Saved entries
..............................

-- ==== Sys2Proof/Machine/Iaber.lean ====
section
/-! DEFINITION. How an Iaber long instruction executes: its word, its legality, the order of its
exceptions and its completion (R283 to R290, R301 to R304). -/

namespace Sys2Proof.Machine

/-- A row of the group tables: the opcode with size field 00b, the size fields it is defined with, and
the use of each specifier (R301, R302). -/
structure Form where
  opc   : Nat
  sizes : List Nat
  d     : Use := .none
  s1    : Use := .none
  s2    : Use := .none
  /-- Supervisor-only (R318). -/
  priv  : Bool := false
  deriving DecidableEq, Repr

/-- Opcode of a group and operation (R284). -/
def opcOf (group op : Nat) : Nat := group * 256 + op * 4

end Sys2Proof.Machine

namespace Sys2Proof
open Machine

/-- A specifier's 17 bits (R285). -/
def Specifier.bits (p : Specifier) : BitVec 17 := p.mode ++ p.r ++ p.f

end Sys2Proof

namespace Sys2Proof.Machine

/-- The first word of a long instruction (R284). -/
def longWord (opc : Nat) (w : LongWord) : W64 :=
  (0#1 ++ (BitVec.ofNat 11 opc ||| w.size.zeroExtend 11) ++ w.d.bits ++ w.s1.bits ++ w.s2.bits)
    ++ BitVec.ofBool w.bit0

end Sys2Proof.Machine

namespace Sys2Proof
open Machine

/-- Operand bytes of the size field. -/
def LongWord.z (w : LongWord) : Nat := 2 ^ w.size.toNat

/-- Extension words of a long instruction (R288). -/
def LongWord.exts (w : LongWord) : Nat :=
  (if w.d.hasExt then 1 else 0) + (if w.s1.hasExt then 1 else 0) + (if w.s2.hasExt then 1 else 0)

/-- Length in bytes. -/
def LongWord.len (w : LongWord) : Nat := 8 + 8 * w.exts

end Sys2Proof

namespace Sys2Proof.Machine

/-- The word is legal for its row (R283, R285, R286, R301, R302). -/
def Form.legal (f : Form) (w : LongWord) : Bool :=
  !w.bit0 && f.sizes.contains w.size.toNat && w.d.legal f.d && w.s1.legal f.s1 && w.s2.legal f.s2

/-- The first fault on the fetch of the extension words (R304 step 4). -/
def extFault (s : State) (c : Nat) (pc : W64) : Nat → Option Exc
  | 0 => none
  | k + 1 => match extFault s c pc k with
    | some e => some e
    | none => fetchFault s c (pc + BitVec.ofNat 64 (8 * (k + 1)))

/-- The checks of R304 before the operands are read: steps 1 to 3 and the extension words. `extra` is
what a row requires beyond its table entry. -/
def preCheck (s : State) (c : Nat) (w : LongWord) (f : Form) (extra : Bool) : Option (Exc × W64) :=
  let pc := (s.core c).ctx.pc
  let word := longWord f.opc w
  match fetchFault s c pc with
  | some e => some (e, 0)
  | none =>
    if !(f.legal w && extra) then some ({ num := excIllegal }, word)
    else if f.priv && !(s.core c).sup then some ({ num := excPrivilege }, word)
    else (extFault s c pc w.exts).map fun e => (e, word)

/-- What a long instruction's body leaves: the next PC of a control transfer, nothing, or a wait at the
same PC without completion. -/
inductive Next where
  | seq
  | go (a : W64)
  | stay
  deriving DecidableEq, Repr

/-- Execute a long instruction: a core that does not execute does nothing; the first exception by R304
is taken; else the body's changes stand and the instruction completes. -/
def State.long (s : State) (c : Nat) (w : LongWord) (f : Form) (extra : Bool) (body : CM Next) : State :=
  if !s.coreRuns c then s
  else match preCheck s c w f extra with
    | some (e, word) => s.takeSync c e 8 word
    | none => match body s with
      | .error e => s.takeSync c e w.len (longWord f.opc w)
      | .ok (.seq, t) => t.finish c (s.core c).ctx.regs.rp w.len none
      | .ok (.go a, t) => t.finish c (s.core c).ctx.regs.rp w.len (some a)
      | .ok (.stay, t) => t

/-! ## Common bodies -/

/-- All four sizes, and the shorter lists of the tables. -/
def szAll : List Nat := [0, 1, 2, 3]
def szHWD : List Nat := [1, 2, 3]
def szWD : List Nat := [2, 3]
def szD : List Nat := [3]
def szH : List Nat := [1]
def szB : List Nat := [0]

/-- Write the condition flags an instruction sets. -/
def putFlags (c : Nat) (f : FlagSet) : CM Unit := fun s => .ok ((), s.modCtx c fun x => x.setFlags f)

/-- Locate, check and write the destination (R289 step 5, R304 step 5); `mid` raises the exceptions of
the operation between the check and the write. -/
def putDest (c : Nat) (align : Bool) (p : Specifier) (z : Nat) (mid : CM (Nat × FlagSet)) : CM Next := do
  let l ← locate c false p z
  checkDest c align l z
  let (v, fl) ← mid
  writeLoc c align l z v
  putFlags c fl
  pure .seq

/-- d = f(s1, s2), flags g. -/
def alu2 (c : Nat) (w : LongWord) (u2 : Use) (f : Ctx → Nat → Nat → Nat × FlagSet) : CM Next := do
  let a ← readSrc c false true w.s1 .r w.z
  let b ← readSrc c false true w.s2 u2 w.z
  putDest c true w.d w.z (fun s => .ok (f (s.core c).ctx a b, s))

/-- d = f(s1), flags g. -/
def alu1 (c : Nat) (w : LongWord) (u1 : Use) (f : Nat → Nat × FlagSet) : CM Next := do
  let a ← readSrc c false true w.s1 u1 w.z
  putDest c true w.d w.z (fun s => .ok (f a, s))

/-- A division: Divide by Zero after every operand check (R304 step 6, R307). -/
def divide (c : Nat) (w : LongWord) (f : Nat → Nat → Nat × FlagSet) : CM Next := do
  let a ← readSrc c false true w.s1 .r w.z
  let b ← readSrc c false true w.s2 .r w.z
  putDest c true w.d w.z (if b = 0 then raise { num := excDivide } else pure (f a b))

end Sys2Proof.Machine
end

..............................

Exercise - Give every record again, exactly as it appears.

Your response -
-- ==== Sys2Proof/Machine/Iaber.lean ====
section
/-! DEFINITION. How an Iaber long instruction executes: its word, its legality, the order of its
exceptions and its completion (R283 to R290, R301 to R304). -/

namespace Sys2Proof.Machine

/-- A row of the group tables: the opcode with size field 00b, the size fields it is defined with, and
the use of each specifier (R301, R302). -/
structure Form where
  opc   : Nat
  sizes : List Nat
  d     : Use := .none
  s1    : Use := .none
  s2    : Use := .none
  /-- Supervisor-only (R318). -/
  priv  : Bool := false
  deriving DecidableEq, Repr

/-- Opcode of a group and operation (R284). -/
def opcOf (group op : Nat) : Nat := group * 256 + op * 4

end Sys2Proof.Machine

namespace Sys2Proof
open Machine

/-- A specifier's 17 bits (R285). -/
def Specifier.bits (p : Specifier) : BitVec 17 := p.mode ++ p.r ++ p.f

end Sys2Proof

namespace Sys2Proof.Machine

/-- The first word of a long instruction (R284). -/
def longWord (opc : Nat) (w : LongWord) : W64 :=
  (0#1 ++ (BitVec.ofNat 11 opc ||| w.size.zeroExtend 11) ++ w.d.bits ++ w.s1.bits ++ w.s2.bits)
    ++ BitVec.ofBool w.bit0

end Sys2Proof.Machine

namespace Sys2Proof
open Machine

/-- Operand bytes of the size field. -/
def LongWord.z (w : LongWord) : Nat := 2 ^ w.size.toNat

/-- Extension words of a long instruction (R288). -/
def LongWord.exts (w : LongWord) : Nat :=
  (if w.d.hasExt then 1 else 0) + (if w.s1.hasExt then 1 else 0) + (if w.s2.hasExt then 1 else 0)

/-- Length in bytes. -/
def LongWord.len (w : LongWord) : Nat := 8 + 8 * w.exts

end Sys2Proof

namespace Sys2Proof.Machine

/-- The word is legal for its row (R283, R285, R286, R301, R302). -/
def Form.legal (f : Form) (w : LongWord) : Bool :=
  !w.bit0 && f.sizes.contains w.size.toNat && w.d.legal f.d && w.s1.legal f.s1 && w.s2.legal f.s2

/-- The first fault on the fetch of the extension words (R304 step 4). -/
def extFault (s : State) (c : Nat) (pc : W64) : Nat → Option Exc
  | 0 => none
  | k + 1 => match extFault s c pc k with
    | some e => some e
    | none => fetchFault s c (pc + BitVec.ofNat 64 (8 * (k + 1)))

/-- The checks of R304 before the operands are read: steps 1 to 3 and the extension words. `extra` is
what a row requires beyond its table entry. -/
def preCheck (s : State) (c : Nat) (w : LongWord) (f : Form) (extra : Bool) : Option (Exc × W64) :=
  let pc := (s.core c).ctx.pc
  let word := longWord f.opc w
  match fetchFault s c pc with
  | some e => some (e, 0)
  | none =>
    if !(f.legal w && extra) then some ({ num := excIllegal }, word)
    else if f.priv && !(s.core c).sup then some ({ num := excPrivilege }, word)
    else (extFault s c pc w.exts).map fun e => (e, word)

/-- What a long instruction's body leaves: the next PC of a control transfer, nothing, or a wait at the
same PC without completion. -/
inductive Next where
  | seq
  | go (a : W64)
  | stay
  deriving DecidableEq, Repr

/-- Execute a long instruction: a core that does not execute does nothing; the first exception by R304
is taken; else the body's changes stand and the instruction completes. -/
def State.long (s : State) (c : Nat) (w : LongWord) (f : Form) (extra : Bool) (body : CM Next) : State :=
  if !s.coreRuns c then s
  else match preCheck s c w f extra with
    | some (e, word) => s.takeSync c e 8 word
    | none => match body s with
      | .error e => s.takeSync c e w.len (longWord f.opc w)
      | .ok (.seq, t) => t.finish c (s.core c).ctx.regs.rp w.len none
      | .ok (.go a, t) => t.finish c (s.core c).ctx.regs.rp w.len (some a)
      | .ok (.stay, t) => t

/-! ## Common bodies -/

/-- All four sizes, and the shorter lists of the tables. -/
def szAll : List Nat := [0, 1, 2, 3]
def szHWD : List Nat := [1, 2, 3]
def szWD : List Nat := [2, 3]
def szD : List Nat := [3]
def szH : List Nat := [1]
def szB : List Nat := [0]

/-- Write the condition flags an instruction sets. -/
def putFlags (c : Nat) (f : FlagSet) : CM Unit := fun s => .ok ((), s.modCtx c fun x => x.setFlags f)

/-- Locate, check and write the destination (R289 step 5, R304 step 5); `mid` raises the exceptions of
the operation between the check and the write. -/
def putDest (c : Nat) (align : Bool) (p : Specifier) (z : Nat) (mid : CM (Nat × FlagSet)) : CM Next := do
  let l ← locate c false p z
  checkDest c align l z
  let (v, fl) ← mid
  writeLoc c align l z v
  putFlags c fl
  pure .seq

/-- d = f(s1, s2), flags g. -/
def alu2 (c : Nat) (w : LongWord) (u2 : Use) (f : Ctx → Nat → Nat → Nat × FlagSet) : CM Next := do
  let a ← readSrc c false true w.s1 .r w.z
  let b ← readSrc c false true w.s2 u2 w.z
  putDest c true w.d w.z (fun s => .ok (f (s.core c).ctx a b, s))

/-- d = f(s1), flags g. -/
def alu1 (c : Nat) (w : LongWord) (u1 : Use) (f : Nat → Nat × FlagSet) : CM Next := do
  let a ← readSrc c false true w.s1 u1 w.z
  putDest c true w.d w.z (fun s => .ok (f a, s))

/-- A division: Divide by Zero after every operand check (R304 step 6, R307). -/
def divide (c : Nat) (w : LongWord) (f : Nat → Nat → Nat × FlagSet) : CM Next := do
  let a ← readSrc c false true w.s1 .r w.z
  let b ← readSrc c false true w.s2 .r w.z
  putDest c true w.d w.z (if b = 0 then raise { num := excDivide } else pure (f a b))

end Sys2Proof.Machine
end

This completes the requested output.